### YOUR INSTRUCTIONS
Look through the entries below and extract exactly the lines from the one containing "def finishTraining (k" through the one containing "def nameAge (s", ends included.

=== Begin Enclosure ===

-- ==== Sys2Proof/Machine/LinkOps.lean ====
section
/-! DEFINITION. LinkOps: link states, training outcomes, detours, the clock parent and replay (R255 to R260, R264 to R267,
R274, R282). -/
namespace Sys2Proof.Machine

/-! ### The node's view of its links -/

/-- A link error: unit class 4, the link as instance. -/
def linkErr (cls sev k detail : Nat) (s : State) : State := record cls sev 4 k 0 detail 0 none s

/-- The link's plan in the image in force. -/
def ownPlan (s : State) (k : Nat) : Option Nat := linkPlan s.fab.image (recPost s) k

/-- Neighbour that the plan gives a link. -/
def planPost (r : Nat) : Nat := bits r 11 0
/-- Generation that the plan gives a link. -/
def planGen (r : Nat) : Nat := bits r 13 12
/-- Lane mask that the plan gives a link. -/
def planLanes (r : Nat) : Nat := bits r 21 14

/-- A neighbour is held in service while some link planned to it carries traffic (R378, log 45). -/
def viewNode (post : Nat) (s : State) : State :=
  let l := (upFrom 0 36).filter (fun k => (ownPlan s k).any (fun r => planPost r == post))
  let up := l.any (carriesBe s)
  { s with cmp := { s.cmp with nodesOut := if up then delNat s.cmp.nodesOut post else insNat s.cmp.nodesOut post } }

/-- The view of the neighbour behind a link. -/
def viewLink (k : Nat) (s : State) : State := optS ((ownPlan s k).map planPost) viewNode s

/-- The link whose recovered clock the node follows. -/
def clockLink (s : State) : Option Nat :=
  if s.fab.parent = 0 then parentLink s.fab.image (recPost s) else standbyLink s.fab.image (recPost s)

/-- The node is syntonised: the link it follows has trained (R257, Table 21-12). -/
def isSyntonised (s : State) : Bool := (clockLink s).any (carriesBe s)

/-- The entries that report the clock parent follow it. -/
def showClock (s : State) : State :=
  let s := dirSet (ent 0x8020 6) ((clockLink s).getD 0xFF) s
  dirSet (ent 0x4040 3) (b01 (isSyntonised s)) s

/-- State of a link set in its object. -/
def setLinkState (k v : Nat) (s : State) : State := dirSet (linkObj k 1) v s

/-- Some fabric link serves as parent or standby again, or the last one is gone (R257). -/
def trackParent (s : State) : State :=
  let s := showClock s
  match clockLink s with
  | none => s
  | some _ =>
    if isSyntonised s then { s with fab := { s.fab with holdSince := none } }
    else if s.fab.holdSince.isNone ∧ s.clk.counting then { s with fab := { s.fab with holdSince := some s.clk.now } }
    else s

/-! ### Detours (R274) -/

/-- The link carries scheduled traffic. -/
def schedUp (s : State) (k : Nat) : Bool := linkState s k == 2 && !(linkSt s k).detoured

/-- Both ends of an in-service link are ready. -/
def bothReady (s : State) (k : Nat) : Bool := linkState s k == 2 && (linkSt s k).ready && (linkSt s k).peer

/-- Detour entries in use. -/
def detoursOn (s : State) : Nat :=
  (s.fab.entries.filter (fun e => ttKind e.1 == 2 && (linkSt s (ttDetour e.1)).detoured)).length

/-- At a round boundary the detours around links that left IN_SERVICE engage, and those of links whose two ends are
ready disengage. -/
def engageDetours (s : State) : State :=
  let step := fun (p : Nat × LinkSt) (s : State) =>
    if p.2.pending || p.2.detoured then
      (if bothReady s p.1 then onLink p.1 (fun x => { x with pending := false, detoured := false }) s
       else if linkState s p.1 = 2 ∧ !p.2.detoured then s
       else onLink p.1 (fun x => { x with pending := false, detoured := true }) s)
    else s
  let s := foldS s.fab.links step s
  dirSet (ent 0x8020 7) (min 0xFFFF (detoursOn s)) s

/-! ### Training (R258, R259) -/

/-- Links that the node has: all 36 begin to train. -/
def startTraining (s : State) : State :=
  foldS (upFrom 0 36) (fun k s => setLinkState k 1 (onLink k (fun x =>
    { LinkSt.init with downs := x.downs, detoured := x.detoured, pending := x.pending }) s)) s

/-- A link leaves service, or cannot enter it: DEGRADED. -/
def degradeLink (k st : Nat) (s : State) : State :=
  let s := onLink k (fun x => { x with ready := false, pending := true }) (setLinkState k st s)
  trackParent (viewLink k (linkErr 0x0F 2 k st s))

/-- An attempt has failed; after three in a row the link is out of service. -/
def failAttempt (k : Nat) (s : State) : State :=
  let n := (linkSt s k).attempts + 1
  let s := onLink k (fun x => { x with attempts := n }) s
  if 3 ≤ n then degradeLink k 6 s else s

/-- The lanes that carry a link on which the lanes of `mask` passed; none when it cannot run. -/
def lanesUsed (mask : Nat) : Option Nat :=
  let l := setBits 8 mask
  if l.length = 8 then some 0xFF
  else if mask % 16 = 15 ∨ mask / 16 % 16 = 15 then some ((l.take 4).foldl (fun a i => a + 2 ^ i) 0)
  else none

/-- Generation a link runs at: the lowest of both offers, the cap and the plan. -/
def agreedGen (s : State) (k offered : Nat) : Nat :=
  min (min offered (dirNum s (ent 0x8010 1))) ((ownPlan s k).elim 3 planGen)

/-- State of Table 11-3 that a trained link enters. -/
def trainedState (s : State) (k : Nat) (r : TrainResult) (lanes : Nat) : Nat :=
  match ownPlan s k with
  | none => 5
  | some p =>
    if r.neighbour ≠ planPost p ∨ r.imageId ≠ imgWord s.fab.image 4 then 5
    else if agreedGen s k r.generation < planGen p ∨ popcount 8 lanes < popcount 8 (planLanes p) then 3
    else if 64 * imgHop s.fab.image < r.delay + 11 * 32 then 4
    else 2

/-- A training attempt that finished. -/
def finishTraining (k : Nat) (r : TrainResult) (lanes : Nat) (s : State) : State :=
  let st := trainedState s k r lanes
  let s := dirSet (linkObj k 2) (agreedGen s k r.generation) s
  let s := dirSet (linkObj k 3) lanes s
  let s := dirSet (linkObj k 4) (r.neighbour % 65536) s
  let s := dirSet (linkObj k 5) (min 0xFFFF r.delay) s
  let s := dirSet (linkObj k 6) (min 0xFFFF r.eye) s
  let s := onDieLog 2 (fun l => { l with eyes := (k, r.eye) :: l.eyes }) s
  let s := onLink k (fun x => { x with attempts := 0, credit0 := 256, credit1 := 256 }) s
  if st = 2 then
    let s := onLink k (fun x => { x with ready := true, pending := true }) (setLinkState k 2 s)
    flushHeld (trackParent (viewLink k s))
  else flushHeld (degradeLink k st s)

/-! ### Faults of links (R282) -/

/-- A link goes down. -/
def linkFalls (k : Nat) (s : State) : State :=
  let downs := s.clk.tick :: (linkSt s k).downs
  let s := bump (linkObj k 9) (onLink k (fun _ => { LinkSt.init with downs := downs, detoured := (linkSt s k).detoured }) s)
  degradeLink k 6 s

/-- The latest three downs lie within 1,024 ticks: the link stays OUT until the next partition boot. -/
def staysOut (s : State) (k : Nat) : Bool :=
  match (linkSt s k).downs with
  | a :: _ :: c :: _ => decide (a < c + 1024)
  | _ => false

/-! ### Slot names and replay (R264 to R267) -/

/-- Slot of a slot name. -/
def nameSlot (n : Nat) : Nat := bits n 10 0
/-- Frames since the flit of a slot name was sent. -/
def nameAge (s : State) (n : Nat) : Nat := (frameNo s + 16 - bits n 14 11) % 16

/-- Slot names of a word of the control flit, the valid ones. -/
def slotNames (l : List Nat) : List Nat := l.filter (fun n => bit n 15)

/-- A slot name `h` slots later. -/
def laterName (h n : Nat) : Nat :=
  let p := bits n 14 11 * 2048 + nameSlot n + h
  2 ^ 15 + fld (p / 2048 % 16) 11 + p % 2048

/-- Requests for replays entered; one for a flit past the retention time is named lost (R265, R267). -/
def askReplay (k n : Nat) (s : State) : State :=
  if 2 < nameAge s n then onLink k (fun x => { x with toLose := x.toLose ++ [n] }) (bump (ent 0x8010 6) s)
  else onLink k (fun x => { x with asked := x.asked ++ [n] }) s

/-- The next flit to be replayed is announced. -/
def announceNext (k : Nat) (s : State) : State :=
  let x := linkSt s k
  match x.announced, x.asked with
  | none, n :: rest => onLink k (fun x => { x with announced := some n, asked := rest }) s
  | _, _ => s

/-- A flit named lost: passed on as lost where the node forwards it; where the node consumes it, the request that owns its
message ends with LINK_ERROR. Which request that is the flit's name does not say: the choice is free (R267, log 46). -/
def flitLost (k n : Nat) (s : State) : State :=
  let s := bump (ent 0x8010 6) s
  let hit := fun (e : Nat × Nat) => ttIn e.1 == k && ttSlot e.1 == nameSlot n
  match s.fab.entries.find? hit with
  | some e =>
    if ttOut e.1 < 36 then
      let name := laterName (imgHop s.fab.image) n
      onLink (ttOut e.1) (fun x => { x with toLose := x.toLose ++ [name] }) s
    else
      let rs := (s.hxt.reqs.filter (fun r => r.st == .executing)).map (fun r => r.rid)
      let d := draw s
      let s := record 0x0E 1 4 k (n % 65536) 0 0x42 none d.2
      let i := Config.choose d.1 (rs.length + 1) % (rs.length + 1)
      optS (rs[i]?) (fun rid => failReq rid 0x42) s
  | none => s

end Sys2Proof.Machine
end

=== End Enclosure ===

### SOLUTION TO THIS PROBLEM
def finishTraining (k : Nat) (r : TrainResult) (lanes : Nat) (s : State) : State :=
  let st := trainedState s k r lanes
  let s := dirSet (linkObj k 2) (agreedGen s k r.generation) s
  let s := dirSet (linkObj k 3) lanes s
  let s := dirSet (linkObj k 4) (r.neighbour % 65536) s
  let s := dirSet (linkObj k 5) (min 0xFFFF r.delay) s
  let s := dirSet (linkObj k 6) (min 0xFFFF r.eye) s
  let s := onDieLog 2 (fun l => { l with eyes := (k, r.eye) :: l.eyes }) s
  let s := onLink k (fun x => { x with attempts := 0, credit0 := 256, credit1 := 256 }) s
  if st = 2 then
    let s := onLink k (fun x => { x with ready := true, pending := true }) (setLinkState k 2 s)
    flushHeld (trackParent (viewLink k s))
  else flushHeld (degradeLink k st s)

/-! ### Faults of links (R282) -/

/-- A link goes down. -/
def linkFalls (k : Nat) (s : State) : State :=
  let downs := s.clk.tick :: (linkSt s k).downs
  let s := bump (linkObj k 9) (onLink k (fun _ => { LinkSt.init with downs := downs, detoured := (linkSt s k).detoured }) s)
  degradeLink k 6 s

/-- The latest three downs lie within 1,024 ticks: the link stays OUT until the next partition boot. -/
def staysOut (s : State) (k : Nat) : Bool :=
  match (linkSt s k).downs with
  | a :: _ :: c :: _ => decide (a < c + 1024)
  | _ => false

/-! ### Slot names and replay (R264 to R267) -/

/-- Slot of a slot name. -/
def nameSlot (n : Nat) : Nat := bits n 10 0
/-- Frames since the flit of a slot name was sent. -/
def nameAge (s : State) (n : Nat) : Nat := (frameNo s + 16 - bits n 14 11) % 16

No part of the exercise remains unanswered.